Pediu mais animais ao Pai Natal.

Ele foi generoso e,

além de mais uns para a colecção,

trouxe estes:

Não será um livro infantil mas eles gostam tanto dele

como eu.

É até engraçado constatar que o jogo que fizeram foi exactamente

o que nós fizemos:

parece um pneu,

parece um diospiro,


parece dança,

parece uma cidade,

parece pintura,

parece comida.
As fotografias de Andrew Zuckerman foram tiradas ao longo de 5 anos.

Diz ele:
"By both removing all sense of context and capturing the most infinitesimal movement,

I hope to not only preserve a moment in time,

but to completely eliminate the idea of time."

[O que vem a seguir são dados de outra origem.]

-- ==== Sys2Proof/Tests/Slice0.lean ====
section
/-! SUPPORT. Tests of the model: ill-formed commands that WellFormed refuses. -/

namespace Sys2Proof.Tests

open Sys2Proof

set_option Elab.async false

theorem test_wf_fetch_length : Instr.wellFormed (.descriptorFetch 0 0 [[0]] false) = false := by decide
theorem test_wf_fetch_empty : Instr.wellFormed (.descriptorFetch 0 0 [] false) = false := by decide
theorem test_wf_transmit_length : Instr.wellFormed (.transmitEntryFetch 0 0 (some [0]) .error) = false := by decide
theorem test_wf_timer_ring : Instr.wellFormed (.interruptTimer 1 .xq) = false := by decide
theorem test_wf_enable : Instr.wellFormed (.ringEnable 0 .ev 0) = false := by decide
theorem test_wf_disable : Instr.wellFormed (.ringDisable 0 .ev 0x80000000) = false := by decide
theorem test_wf_read_size : Instr.wellFormed (.rcRead { fn := 0, space := .bar0, off := 0, size := 8, tbit := false }) = false := by decide
theorem test_wf_write_space : Instr.wellFormed (.registerWrite { fn := 2, space := .window 3, off := 0, size := 4, tbit := false } 0) = false := by decide
theorem test_wf_saved_state : Instr.wellFormed (.dgeOperationComplete 0 (.data [])) = false := by decide
theorem test_wf_flr : Instr.wellFormed (.flrVf 0) = false := by decide
theorem test_wf_bar : Instr.wellFormed (.vfBarWrite 0) = false := by decide
theorem test_wf_vfs : Instr.wellFormed (.vfEnableSet 256) = false := by decide
theorem test_wf_vfs_off : Instr.wellFormed (.vfEnableClear 256) = false := by decide
theorem test_wf_ide_key : Instr.wellFormed (.keyProg 0 0 false false 0 (List.replicate 65 0)) = false := by decide
theorem test_wf_nonce : Instr.wellFormed (.startInterfaceRequest 0 0 []) = false := by decide
theorem test_wf_heartbeat : Instr.wellFormed (.heartbeatWordReceive []) = false := by decide
theorem test_wf_scan : Instr.wellFormed (.vendorScan 0x80 0 none) = false := by decide
theorem test_wf_otp : Instr.wellFormed (.vendorOtpProgramming 4096 0) = false := by decide
theorem test_wf_source : Instr.wellFormed (.xhSourceEvent 0x40 .a) = false := by decide
theorem test_wf_card : Instr.wellFormed (.sdTransferEnd .ok [0]) = false := by decide
theorem test_wf_block : Instr.wellFormed (.t1BlockReceive (List.replicate 260 0)) = false := by
  show decide ((List.replicate 260 (0 : Byte)).length ≤ 259) = false; rw [List.length_replicate]; rfl
theorem test_wf_slack : Instr.wellFormed (.avsSample 1001 []) = false := by decide

/-! ### Concrete states that the tests start from -/

open Sys2Proof.Machine

/-- A running ring of 64 entries, two of them handed over and two not yet returned. -/
def ringW : Ring := { Ring.reset with enable := true, log2Size := 6, log2Data := 16, tail := 2, writeIdx := 3, head := 1 }

/-- VI `v` running, its function a bus master. -/
def viW (v : Nat) : Vi :=
  { Vi.reset v with state := .running, bme := true, quota := { Quota.reset 0 with sessions := 64, stateful := 4, pkMib := 4, shelfKib := 64 } }

/-- A device in READY with VIs 0 and 1, every domain on, entropy and the Caisson ready, PCIe up, and the first rings of VI 0 enabled. -/
def rdy : State := { State.reset with
  glb := { Glb.reset with dev := .ready, released := true, pll := true, numVfs := 255 }
  vis := [(0, viW 0), (1, viW 1)]
  rings := [(0, ringW), (16, ringW), (32, ringW), (48, ringW), (49, ringW)]
  tol := { Tol.reset with pd := 2 ^ 30 - 1 - 2 ^ 28 - 2 ^ 29, avsOk := true, pcie := .l0 16 64 }
  lcs := { Lcs.reset with lstate := .edition, shown := .edition }
  csn := { Csn.reset with ready := true }
  ent := { Ent.reset with ready := true, drbgOk := true } }

/-- A descriptor of CLASS 0xFF and tag 7: opcode, PARAM0 to PARAM2, key, lengths, FLAGS. -/
def descW (op : Nat) (p0 : Nat := 0) (p1 : Nat := 0) (p2 : Nat := 0) (key : Nat := noKey) (lenIn : Nat := 0) (outMax : Nat := 0) (flags : Nat := 0) : Bytes :=
  leBytes 2 op ++ leBytes 1 flags ++ [0xFF, 0, 0, 0, 0] ++ leBytes 4 7 ++ leBytes 4 lenIn ++ leBytes 4 outMax ++ leBytes 4 key ++ leBytes 8 0x1000 ++
    leBytes 8 0x2000 ++ leBytes 8 p0 ++ leBytes 8 p1 ++ leBytes 4 p2 ++ zeros 4

/-- A descriptor with its check word. -/
def checked (b : Bytes) : Bytes := b.take 60 ++ leBytes 4 (crc32c (b.take 60))

/-- Fetched from ring 0 of VI 0; running in its engine with its input; with its result and ready for its decision. -/
def fetchedW (b : Bytes) : Job := newJob 0 0 .host b 0
def runW (b : Bytes) (input : Bytes := []) (key : Option KeyRec := none) : Job :=
  { fetchedW b with stage := .running, inputDone := true, input := input, key := key,
                    burinPart := if (engineOf b).burins then .running else .none, graverPart := if (engineOf b).gravers then .running else .none }
def readyW (b : Bytes) (r : Result := Result.empty) : Job := { runW b with stage := .ready, burinPart := .none, graverPart := .none, result := r }

/-- The device with one job, number 0, which the first burin, core and lane hold. -/
def holdW (x : Job) (s : State := rdy) : State := { s with
  jobs := [(0, x)], nextJob := 1
  bur := { s.bur with piers := [(0, { Pier.reset with onDuty := 0xFF, burins := [(0, { Burin.reset with state := .run, job := some 0 })] })] }
  grv := { s.grv with onDuty := 0xFFFF, cores := [(0, { Core.reset with state := .run, computing := some 0, slots := [{ job := 0, yields := 0, since := 0 }] })] }
  lne := { s.lne with onDuty := 0x7F, lanes := [(0, { Lane.reset with state := .run, work := [{ isRec := false, id := 0, vi := 0, cls := 0, cost := 1, queuedAt := 0 }] })] } }

/-- The device with one job that no engine holds. -/
def withJob (x : Job) (s : State := rdy) : State := { s with jobs := [(0, x)], nextJob := 1 }

/-- A private key at a handle of VI 0, approved, with every use, by algorithm; a public key; a value. -/
def keyW (alg : Nat) (attr : Nat := 0) (value : Bytes := []) (pub : Bytes := []) (priv : Bool := true) : KeyRec :=
  newKey alg 0 (BitVec.ofNat 32 attr) 0 value pub priv

/-- The device with one key, at handle 0x100 of VI 0. -/
def withKey (k : KeyRec) (s : State := rdy) : State := { s with csn := { s.csn with keys := [(0x100, k)] } }

/-- The job's engine runs it with its input complete. -/
abbrev runsW (x : Job) (s : State := rdy) : Prop := (holdW x s).startable 0 (dOp x.desc) = some x

/-- An established session 5 of VI 0: kind 1 DTLS, 2 ESP. -/
def sessW (kind : Nat) : Session :=
  { state := 2, kind := kind, vi := 0, port := 0, ipv6 := false, esn := false, tunnel := false, ownCid := false, outbound := false, dropPending := false,
    altValid := false, alg := 0x0901, maxPlaintext := 16384,
    rx := { epoch := 3, top := 0, window := 0, slot := { key := zeros 16, iv := zeros 12, snKey := zeros 16 }, spi := 7, cidCheck := 0, ring := 0, credit := 0, creditUsed := 0,
            ckptCount := 0, ckptDue := 0 }
    alt := { id := 0, slot := KeySlot.empty, floor := 0 }
    tx := { epoch := 3, seq := 0, leaseEnd := 1048576, slot := { key := zeros 16, iv := zeros 12, snKey := zeros 16 }, spi := 8, peerCid := [], kuWait := false, kuHost := false,
            leaseReq := false, leaseAck := false, kuTries := 0, rekeyLeft := 1000, kuJob := none, stalled := false }
    pend := KeySlot.empty
    path := { peerAddr := zeros 16, localAddr := zeros 16, peerPort := 4433, localPort := 4433, vlan := 0, peerMac := zeros 6 }
    estS := 0, hardAtS := 0, hardLeft := 2 ^ 40, rekeyReload := 1000
    counts := { rxRecords := 0, rxBytes := 0, drops := 0, tagFails := 0, txRecords := 0, txBytes := 0 }
    held := [], inbox := [], twinWait := false }
def withSess (y : Session) (s : State := rdy) : State := { s with cwy := { s.cwy with sessions := [(5, y)] } }

/-- An image without body and with signatures of zeros, for the owner's states. -/
def imageW : Bytes := leBytes 4 0x57464C4E ++ leBytes 2 1 ++ zeros 2 ++ leBytes 4 0x6440B000 ++ zeros 36 ++ stdOut .hash 0x0A02 [[0], [], []] 48 ++ zeros 160 ++ zeros 4723

/-- The device with pier 0 and job 0, which burin 0 of it computes. -/
def pierW (y : Pier) (x : Job) (s : State := rdy) : State := { withJob x s with bur := { s.bur with piers := [(0, y)] } }
def burW (b : Burin) (x : Job) : State := pierW { Pier.reset with onDuty := 0xFF, burins := [(0, { b with job := some 0 })] } x

/-- The device paired, in a state of the pair. -/
def pairW (p : PairState) (s : State := rdy) : State := { s with spn := { s.spn with pair := p } }

/-- The image is signed where the standard's signature check, uninterpreted here, passes. -/
theorem test_image_signed (s : State) (hk : s.lcs.lstate ≠ .trial)
    (h : Config.stdCheck .flashImage 0 [imageW.take 256, (imageW.drop 256).take 4627, (imageW.drop 256).drop 4627] = true) : s.imageSigned imageW = true := by
  have h1 : rd imageW 0 4 = 0x57464C4E ∧ rd imageW 4 2 = 1 ∧ rd imageW 8 4 = 0x6440B000 ∧ rd imageW 24 4 = 0 ∧ rd imageW 20 4 = 0 := ⟨rfl, rfl, rfl, rfl, rfl⟩
  have h2 : (imageW.drop 256).length = 4723 := by decide +kernel
  have h3 : slice imageW 48 48 = stdOut .hash 0x0A02 [[0], [], (imageW.take 256).drop 256] 48 := rfl
  simp only [State.imageSigned, fwBody, State.imageKey, h1, h2, ← h3, h, hk, Nat.add_zero, if_false, decide_true, Bool.and_self]

/-! ### Hypotheses of the statements that concrete states meet -/

/-- Entries from the fetch index, and from the head, to an index. -/
def aheadW (r : Ring) (i : Nat) : Nat := (i + 2 ^ r.log2Size.toNat - r.fetchIdx % 2 ^ r.log2Size.toNat) % 2 ^ r.log2Size.toNat
def backW (r : Ring) (i : Nat) : Nat := (i + 2 ^ r.log2Size.toNat - r.head % 2 ^ r.log2Size.toNat) % 2 ^ r.log2Size.toNat

theorem test_hyp_StepRunsFrontCommand :
    ({ rdy with pending := [.excLimitInterval] } : State).pending = .excLimitInterval :: [] ∧ rdy.pending = [] := by decide +kernel

theorem test_hyp_Doorbells :
    let r := ringW
    rdy.reaches 0 = true ∧ rdy.ring 0 (RingId.cmd 0).key = r ∧ rdy.ring 0 (RingId.tx 0).key = r ∧ rdy.ring 0 (RingId.rx 0).key = r ∧
      rdy.ring 0 RingId.ev.key = r ∧ rdy.ring 0 RingId.xq.key = r ∧
    -- taken: an index of 63 by the host, one that returns every entry of the device's rings
    r.enable = true ∧ 63 < 2 ^ r.log2Size.toNat ∧ aheadW r r.tail ≤ aheadW r 63 ∧ backW r 3 ≤ backW r r.writeIdx ∧
    -- refused with CAUSE 1, 2, 2 and 3
    2 ^ r.log2Size.toNat ≤ 64 ∧ aheadW r 1 < aheadW r r.tail ∧ backW r r.writeIdx < backW r 4 ∧ (rdy.ring 0 (RingId.cmd 1).key).enable = false ∧
    rdy.reaches 2 = false := by decide +kernel

theorem test_hyp_RingQuotaBoundsEnable :
    (rdy.vi 1).quota.cmdRings = 16 ∧ (rdy.vi 2).quota.rxRings = 0 ∧ (rdy.vi 1).quota.txRings = 16 ∧ (rdy.ring 1 (RingId.cmd 15).key).enable = false ∧
    (rdy.ring 2 (RingId.rx 0).key).enable = false ∧ (rdy.ring 1 (RingId.tx 15).key).enable = false := by decide +kernel

/-- A word of RING_ENABLE: ENABLE, LOG2_DATA, LOG2_SIZE, WEIGHT, vector. -/
def ctlW (data size weight vector : Nat) : Word := BitVec.ofNat 32 (2 ^ 31 + data * 2 ^ 25 + size * 2 ^ 20 + weight * 2 ^ 16 + vector)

O fotógrafo fala das idas familiares ao Museu de História Natural, em NY,

na sua infância,

e do caminho - conceptual e técnico - que este projecto tomou até chegar hoje a este livro.

O texto é interessantíssimo, mas bastavam bem estes belos retratos

por vezes difíceis de olhar.

Tomara a muito boa gente esta

ou esta

ou esta

elegância.
É difícil não pôr aqui todo o livro

e ainda mais difícil mostrar também a fabulosa paginação.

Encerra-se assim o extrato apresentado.